Foundations in place for a housing-led recovery

Can the Australian housing market recover as it has in the past or is it different this time? Ask any foreign money manager what scares them about the Australian sharemarket and they will invariably say the risk of a housing collapse because of gross overvaluations.

Can the Australian housing market recover as it has in the past or is it different this time? Ask any foreign money manager what scares them about the Australian sharemarket and they will invariably say the risk of a housing collapse because of gross overvaluations.

It makes a lot of sense. Virtually all the western world has seen house prices crumble since 2007 while Australia's residential market has defied gravity, recording only gentle declines. The median house price in Australia is about six times the median household income, some 30 per cent greater than the US and the long-term average.

Does this predicament mean that a housing recovery in Australia is a pipe dream? Is housing going to be a handbrake in the coming years rather than the path to economic prosperity? No one has a clear answer but it is the seminal question for sharemarket investors as we enter 2013.

The bulls like myself believe that history will repeat and lower interest rates will eventually trigger a building cycle that in turn will drive domestic growth. The bears counter this argument by saying it is different this time because household debt still sits at a lofty 172 per cent of gross income. They believe any spare income from lower rates will be used to pay down debts and not ploughed into the property market. In the early 1990s household debt was only about 50 per cent of gross income, providing a sturdier platform for a housing boom.

If the housing bears are on the money the Australian economy has a real chance of falling into a recession in the coming years as the peak of the mining and energy boom passes. We may talk about developing new areas of growth such as education, technology, tourism and high-level manufacturing, but the reality is these are niche industries that will take many years to develop into major engines of growth. Housing is our only realistic hope of avoiding a protracted period of substandard economic growth.

Last week the building materials group CSR said it was optimistic that a recovery in housing activity was in its nascent stages and pointed to a spike in housing finance as a strong lead indicator for future building activity.

Housing starts in Australia have sunk to a multi-year low of about 125,000 and are predicted to rise to 140,000 next year, with the moribund Sydney market surprisingly leading the charge.
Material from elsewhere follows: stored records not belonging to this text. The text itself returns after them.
-- ==== Sys2Proof/Machine/Storage.lean ====
section
/-! DEFINITION. Machine/Storage: NVM-backed objects, the stored image and its two banks (R65 to R70, R388), and what a
change of settings brings about in every unit. -/

namespace Sys2Proof.Machine

/-! ## What a change of settings brings about -/

/-- R11: TIME_SOURCE has changed. -/
def State.settleTimeSource (s old : State) : State :=
  let x := s.numAt Adr.timeSource
  if x == old.numAt Adr.timeSource then s
  else (s.setNum Adr.gptpStatus (if x == 0 then 0 else 1)).setGptp (fun g => { g with syncs := 0 })

/-- R290: KEY_ENABLE_MASK has changed. -/
def State.settleKeys (s old : State) (t : Nat) : State :=
  if s.valAt Adr.keyEnableMask == old.valAt Adr.keyEnableMask then s else s.maskKeys t

/-- Everything that follows in the units from settings that differ from those of `old`, at device time `t`; endings
of jobs carry `tick` and `offset`. -/
def State.settleAll (s old : State) (t tick offset : Nat) : State :=
  let s := s.settleUnits old t tick offset
  let s := (List.range 4).foldl (fun s p => (s.settlePanel old p).settleNoise old p) s
  let s := ((s.settlePolarity old t).settleWatch.settleChannels t).settleBattery
  ((s.settleSource old).settleTimeSource old).settleKeys old t

/-- The same for a change at the present time. -/
def State.settleNow (s old : State) : State :=
  s.settleAll old s.tick.now s.tick.tick (s.tick.now - s.tick.meridian)

/-! ## Loads (R65 to R67, R388) -/

/-- Whether an address names an NVM-backed object of a present unit. -/
def nvmAt (v : Variant) (a : Nat) : Bool :=
  match objAt a with
  | some (o, i) => o.nvm && !(o.home.absent v i)
  | none => false

/-- Whether a load replaces the value at an address: writable objects, but for counters and their WRAP flags (R65). -/
def loadedAt (a : Nat) : Bool :=
  match objAt a with
  | some (o, _) => o.acc.writable && o.kind == .plain
  | none => false

/-- The image that a load uses (R66). -/
def Nvm.image (n : Nvm) : Option Image :=
  if n.currentIsB then n.bankB.orElse (fun _ => n.bankA) else n.bankA.orElse (fun _ => n.bankB)

/-- What a load makes: the register file, and the addresses that were defaulted. -/
structure Loaded where
  dict : Dict
  defaulted : List Nat
  deriving DecidableEq, Repr

/-- The NVM-backed objects of present units, in ascending order (R388). -/
def nvmAddresses (v : Variant) : List Nat := allAddresses.filter (nvmAt v)

/-- The stored value of an NVM-backed object at `a`, checked against what is loaded and the defaults of what follows
(R67, R388). A missing entry gives the default. -/
def loadOne (part : Part) (i : Image) (l : Loaded) (a : Nat) : Loaded :=
  let look : Look := fun x => (l.dict.find x).getD (defaultAt part.variant x)
  let value := (i.vals.find a).getD (defaultAt part.variant a)
  if i.missing.contains a then { l with defaulted := l.defaulted ++ [a] }
  else
    match valueCode part look a value with
    | none => { l with dict := l.dict.set part.variant a value }
    | some _ => { l with defaulted := l.defaulted ++ [a] }

/-- R65 to R67: the register file after a load of `image`. -/
def loadImage (part : Part) (d : Dict) (image : Option Image) : Loaded :=
  let kept := d.filter (fun e => !(loadedAt e.1))
  match image with
  | none => { dict := kept, defaulted := [] }
  | some i => (nvmAddresses part.variant).foldl (loadOne part i) { dict := kept, defaulted := [] }

/-- The lowest of a list of addresses (0 for none). -/
def lowest (xs : List Nat) : Nat :=
  match xs with
  | [] => 0
  | x :: rest => rest.foldl min x

/-- R65 to R67: a load, with its marks in NVM_STATUS and NVM_FIRST_DEFAULTED. No value is staged. -/
def State.loadStored (s : State) : State :=
  let image := s.nvm.image
  let l := loadImage s.part s.dict image
  let s := { s with dict := l.dict, staged := [] }
  let status := setBit (s.numAt Adr.nvmStatus) 2 (bitAt (s.numAt Adr.nvmStatus) 2 || image.isNone)
  if l.defaulted.isEmpty then s.setNum Adr.nvmStatus status
  else (s.setNum Adr.nvmStatus (setBit status 3 true)).setNum Adr.nvmFirstDefaulted (lowest l.defaulted)

/-! ## STORE and RESTORE (R69, R70) -/

/-- STATE of NVM_STATUS: 0 IDLE, 1 BUSY, 2 DONE, 3 FAILED. -/
def State.nvmState (s : State) : Nat := s.numAt Adr.nvmStatus % 4

def State.setNvmState (s : State) (x : Nat) : State :=
  s.setNum Adr.nvmStatus (s.numAt Adr.nvmStatus / 4 * 4 + x)

/-- R69: the snapshot of the NVM-backed objects: staged values where there are any. -/
def State.snapImage (s : State) : Image :=
  let now : Dict := s.staged.foldl (fun d x => d.set s.part.variant x.addr x.val) s.dict
  { vals := now.filter (fun e => nvmAt s.part.variant e.1), missing := [] }

/-- R66, R69: the bank that does not hold the current image is written. -/
def Nvm.write (n : Nvm) (i : Option Image) : Nvm :=
  if n.currentIsB then { n with bankA := i } else { n with bankB := i }

/-- R69: a STORE is accepted: its snapshot is taken, and the bank it will write holds no image meanwhile. -/
def State.startStore (s : State) : State :=
  { s with nvm := { s.nvm.write none with storing := some s.snapImage } }.setNvmState 1

/-- R66, R69: the STORE in progress ends. -/
def doStoreComplete (t : Nat) (verified : Bool) (s : State) : State :=
  let s := s.advance t
  match s.nvm.storing with
  | none => s
  | some i =>
    if s.dormant then s
    else if verified then
      let n := s.nvm.write (some i)
      let s := { s with nvm := { n with storing := none, currentIsB := !n.currentIsB } }
      (s.setNum Adr.nvmStatus 2).bumpWord Adr.storeCount
    else { s with nvm := { s.nvm with storing := none } }.setNvmState 3

def execStoreComplete (t : Nat) (verified : Bool) (s : State) : Host.Outcome State Fault Refusal :=
  .next (doStoreComplete t verified s)

/-- R65: a load puts the writable objects that the register file does not hold at their defaults: the read selectors of
every port, and KEY_LOCK, which ends a lock as a write of 0 does. -/
def State.loadOthers (s : State) : State :=
  ({ s with ports := s.ports.map (fun (p : PortState) => { p with readSeq := 0, persistIndex := 0 }) }).ownerUnlock
    s.tick.now

/-- R70: RESTORE. -/
def State.restoreImage (s : State) : State := (s.loadStored.settleNow s).loadOthers

/-- R70: the register file with every NVM-backed object at its default. -/
def State.factoryDict (s : State) : Dict := s.dict.filter (fun e => !(nvmAt s.part.variant e.1))

/-- R70: the code of the first kept value that conflicts with the defaults, in ascending order of addresses: a kept
plain writable value is checked as a write of it would be. -/
def State.factoryCode (s : State) : Option Nat :=
  let d := s.factoryDict
  let look : Look := fun a => (Dict.find d a).getD (defaultAt s.part.variant a)
  (d.filter (fun e => loadedAt e.1)).findSome? (fun e => valueCode s.part look e.1 e.2)

/-- R70: RESTORE_FACTORY, once it has been accepted. -/
def State.restoreDefaults (s : State) : State :=
  { s with dict := s.factoryDict, staged := [] }.settleNow s

end Sys2Proof.Machine
end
The long-term average for Australia is about 150,000 starts, but underlying demand is closer to 170,000 given population growth.

Goldman Sachs wrote earlier this year if the Reserve Bank managed to reduce official interest rates to 2.75 per cent by 2014 then housing starts could jump over 180,000 by 2015. That would be a full-blown recovery and a boon for the economy as the tailwinds from the mining and energy booms drop off. A jump in housing starts drives growth for banks, construction companies and retailers. It is also a major employer.

In previous economic downturns - in the early 1990s and after the global financial crisis - building activity led the recovery. In simple terms: lower interest rates unearth the first home buyer who is always in the market if they can afford a house. It also entices investors looking to achieve a return on their money rather than be stuck with cash in a low interest rate environment. As the Reserve Bank governor, Glenn Stevens, suggested recently it is time to look at riskier assets.

This time it may be different though. Just like in the US, lower interest rates are taking a long time to have an impact. The RBA has cut rates by 125 basis points over the past year and we are still waiting for a tangible increase in housing starts. The lead indicators such as approvals, finance and auction clearances are heading in the right direction but 2013 will be a key year in working out whether the old rule that lower interest rates automatically fires housing activity still applies.

It would seem a gradual housing recovery is at last taking place in the US, more than five years after the peak. Zero interest rates and a dramatic decline in prices have taken several years to have any meaningful impact. The US market was in a different position to Australia with supply of housing outstripping demand by several million. This has been slowly whittled down and seems to have realigned at last. Fortunately for Australia this supply and demand imbalance never really existed and saved the country from a 40 per cent collapse in prices.

I am a bull on housing. I believe lower rates will eventually increase starts even if the rise is more gradual this time. The threat of high prices is a genuine one and investors should not expect major capital growth for three or possibly five years. It may well be enough if house prices simply remain steady during this period. My view depends heavily on the Reserve continuing to lower rates next year, allowing first home buyers to enter the fray. With a surge of people entering the first-home buying age of 30 to 34 years in the next five years, construction could well reach record levels.